以直接模擬蒙地卡羅法模擬多蒸鍍源之物理氣相沉積過程

Abstract

在過去的數十年，電子束物理氣相沉積是一門被廣為發展的技術。應用此項技術的領域非常廣泛，特別是在半導體及航太工業，對鍍膜的應用實有著相當的貢獻。在這篇論文裡，首先介紹物理氣相沉積的基本理論，隨後敘述著合金沉積的概念，接著有幾個重要的課題值得我們去研究－基板上沉積的厚度及合金成分之均勻性。因此我們利用直接模擬蒙地卡羅法來模擬此項研究。為了了解流場中的傳輸現象，我們首先模擬一個簡單的案例，腔體內只有一個蒸鍍源，比較有考慮腔體內的背壓效應及沒有考慮腔體內的背壓效應的影響下，可以很明顯的看出腔體內的密度、溫度及速度變化之差異性。接著我們取金屬鈦、鋁、釩來做為蒸鍍物，利用多蒸鍍源之物理氣相沉積系統來沉積一個應用性極廣的鈦合金Ti6Al4V。藉著改變參數包括基板的高度、背壓及蒸鍍源之間的距離，基板上的沉積結果將告訴我們應如何調整才能得到令人可接受的厚度及合金成份之均勻性。

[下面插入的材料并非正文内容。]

-- ==== Sys2Proof/Machine/Core.lean ====
section
/-! DEFINITION. The machine as the host sees it. -/

def Sys2Proof.core : Host.Core :=
  { State := Sys2Proof.Machine.State
    Fault := Sys2Proof.Machine.Fault
    Refusal := Sys2Proof.Machine.Refusal
    step := Sys2Proof.Machine.step
    reset := Sys2Proof.Machine.State.reset }
end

The technology of electron beam physical vapor deposition (EBPVD) has been highly developed in the past decades. It is widely used in many fields, especially in the semiconductor and aerospace industry. Its application really contributes to coating. In this study, the basic theory about electron beam physical vapor deposition will be introduced. The concepts about the deposition of alloy are then described subsequently. There are some important subjects we need to investigate, that is, the uniformity of deposited thickness and composition on the substrate. As a result, we use Direct Simulation Monte Carlo (DSMC) method to model this simulation conditions. In order to understand the transport phenomena, we simulate a simple case first, one source in the chamber. It is obvious to see the differences of variation of density, temperature, and velocity with and without considering background gas effect. Then we take metals of titanium, aluminum, vanadium as evaporant to coat with a widely applied titanium alloy Ti6Al4V using multiple sources EBPVD system. By changing parameters including altitude of the substrate, background pressure and distance between the sources, the deposited results on the substrate will show how we should adjust to obtain acceptable uniformity of thickness and composition.